During their graduate program orientation, students were provided a digital copy of the graduate school handbook which outlines the above general requirements regarding QE exams. According to faculty interviewed, the Traditional Model QE consisted of a faculty member identifying a topic, generally describing the topic to the students, and offering a set of related publications for students to read. In this doctoral program, students were given the topics and recommended readings about a month in advance to ensure ample preparation time. The format of the QEs varied and could include written exams, in-class or take-home, open or closed book, and were designed to take around 2–3 h to complete. Both faculty members noted that QE topics were usually selected based on the research or interest area of the faculty who administered them. Aligning QE topics with faculty interests typically inherently corresponds with broader scientific and technical objectives and competencies of the training programs. Yet as one faculty member noted, there is an inherently broad scientific content included, “we do not have any of our competencies defined in such a granular way that any exam that does not have a chemical biology as the basis in terms of publications that were used, would not fit within that umbrella.” (Faculty interview, 4:14–4:35). Reinforcing the focus exclusively on scientific thought and content in the Traditional Model, “the only aspect of professional development that was ever captured in any of the cumes would be around scientific discourse.” (Faculty Member 1).
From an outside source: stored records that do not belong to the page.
/-- A wave (R12-R15, R20-R24, R31, R43, R44). -/
structure Wave where
  state : WState := .ready
  priv : Priv := .u
  pc : VAddr := 0
  exec : Mask := allLanes
  /-- S0-S63; S0 is not read -/
  s : List Word := []
  /-- the S-mode bank S56-S63 -/
  sbank : List Word := []
  /-- V0 to V(VALLOC - 1) -/
  v : List VReg := []
  /-- P0-P7; P0 is not read -/
  p : List Mask := []
  valloc : Nat := 8
  /-- index of the wave's group, and its member index and sub-group there -/
  group : Nat := 0
  waveid : Nat := 0
  sgid : BitVec 2 := 0
  ctx : Nat := 0
  launch : Nat := 0
  /-- logical cluster, core, quarter and slot -/
  clid : Nat := 0
  coreid : Nat := 0
  quarter : Nat := 0
  slot : Nat := 0
  pipbase : BitVec 32 := 0
  /-- depths of the valid pips by lane; none for a flat kernel -/
  pipDepth : List Nat := []
  pipValid : Mask := 0
  sigreg : BitVec 32 := 0
  rngkey : Word := 0
  qidx : BitVec 32 := 0
  /-- U-mode retirements since the last quantum end, and whether a quantum end is due or reached (R388) -/
  quantumCount : Nat := 0
  quantumDue : Bool := false
  quantumEnded : Bool := false
  tcause : BitVec 7 := 0
  tmask : Mask := 0
  taddr : VAddr := 0
  /-- bit 63 of TADDR, which R333 sets beside a tile's number -/
  taddrTile : Bool := false
  tpc : VAddr := 0
  entryMask : Mask := 0
  unmarked : List Reg := []
  pending : List LongWrite := []
  retStack : List VAddr := []
  atomicSet : BitVec 512 := 0
  /-- what the JOINDEC with a tag has deposited at its first join word, for its further ones (R254) -/
  joinSet : Nat × BitVec 512 := (0, 0)
  txn : Option Txn := none
  aborts : Nat := 0
  tokenWanted : Bool := false
  wait : Wait := .nothing
  hold : Hold := .none
  /-- the instruction a BLOCKED wave retires when its wait ends -/
  stalled : Option Instr := none
  /-- a trap or a transaction abort that waits for the returns of R58 -/
  trap : Option Trap := none
  abort : Option (BitVec 4 × BitVec 16) := none
  /-- continuation PC and ticket of a YIELDED wave -/
  yieldPc : VAddr := 0
  yieldTicket : Word := 0
  effects : List Effect := []
  sinceAcorn : Nat := 0
  sincePreempt : Nat := 0
  preempted : Bool := false
  /-- whether a save kept all registers (R319) -/
  savedFull : Bool := false
  /-- the cc from which it issues its first instruction (R278) -/
  startAt : Nat := 0
  lastIssue : Nat := 0
  eligibleSince : Nat := 0
  /-- the cc in which its last fence was complete (R293) -/
  fencedAt : Nat := 0
  regErrs : List RegErr := []
  /-- at IL3, the registers of the shadow that differ from the leader's, with what they hold there (R43, R337, R338) -/
  shadow : List (Reg × RegVal) := []
  /-- FLAGS of the point a SAVED wave stopped at: tiles, windows and S bank live (R74) -/
  savedFlags : BitVec 8 := 7
  /-- the state a SAVED wave resumes in -/
  savedState : WState := .ready
  /-- the epoch of a deterministic launch in which it exited: it counts as a member until that epoch ends (R141) -/
  exitEpoch : Option Nat := none
deriving DecidableEq, Repr, Inhabited

/-! ### Groups -/

/-- A window register (R28). -/
structure Window where
  vbase : VAddr := 0
  pbase : BitVec 40 := 0
  dev : BitVec 2 := 0
  limit : BitVec 36 := 0
  ghusk : BitVec 4 := 0
  valid : Bool := false
  wr : Bool := false
  peer : Bool := false
  asid : BitVec 16 := 0
  /-- the stage-2 leaf denied the page's GHUSK: accesses use husk 0 and count as denials (R308) -/
  denied : Bool := false
deriving DecidableEq, Repr, Inhabited

/-- A group (R16-R19). -/
structure Group where
  live : Bool := true
  detached : Bool := false
  grpid : BitVec 32 := 0
  ctx : Nat := 0
  launch : Nat := 0
  /-- logical clusters it occupies -/
  clusters : List Nat := []
  gang : Nat := 0
  spbase : BitVec 20 := 0
  spsize : BitVec 20 := 0
  windows : List Window := []
  /-- twins (logical cluster, twin) whose tiles it holds -/
  twins : List (Nat × Nat) := []
  nodeid : BitVec 16 := 0
  flat : Bool := true
  graph : Nat := 0
  pipcount : BitVec 11 := 0
  poolBytes : Nat := 0
  ilevel : Nat := 0
  det : Bool := false
  quantum : BitVec 32 := 4096
  prio : Nat := 0
  slackInit : Nat := 0
  dispatchCc : Nat := 0
  /-- entries of the open batch still in queues, batches outstanding with theirs, and the next number (R219) -/
  openBatch : Nat := 0
  batches : List (Nat × Nat) := []
  nextBatch : Nat := 1
  /-- cc for which it has been in claim deadlock, and the waves of its cores with their VALLOC as they then were (R201) -/
  stuck : Nat := 0
  marks : List (Nat × Nat) := []
  pcapa : Nat := 0
  pcapb : Nat := 0
  /-- the cc in which its batches last ceased to be 8 (R293) -/
  roomAt : Nat := 0
  /-- VALLOC at dispatch -/
  regs : Nat := 8
deriving DecidableEq, Repr, Inhabited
In the Traditional Model QE, all students received the same QE question from an individual faculty member.

“All of our training is focused on one of the outcomes that we have articulated…And that outcome is…language, the scientific, technical literacy, technical development, developing a project. So that’s the first outcome. The second outcome is professional development for exploration. Professional conferences, etc. and we do not really assess those. We just write a little bit. And we assess oral communication. That’s probably about it” (Faculty Member 1).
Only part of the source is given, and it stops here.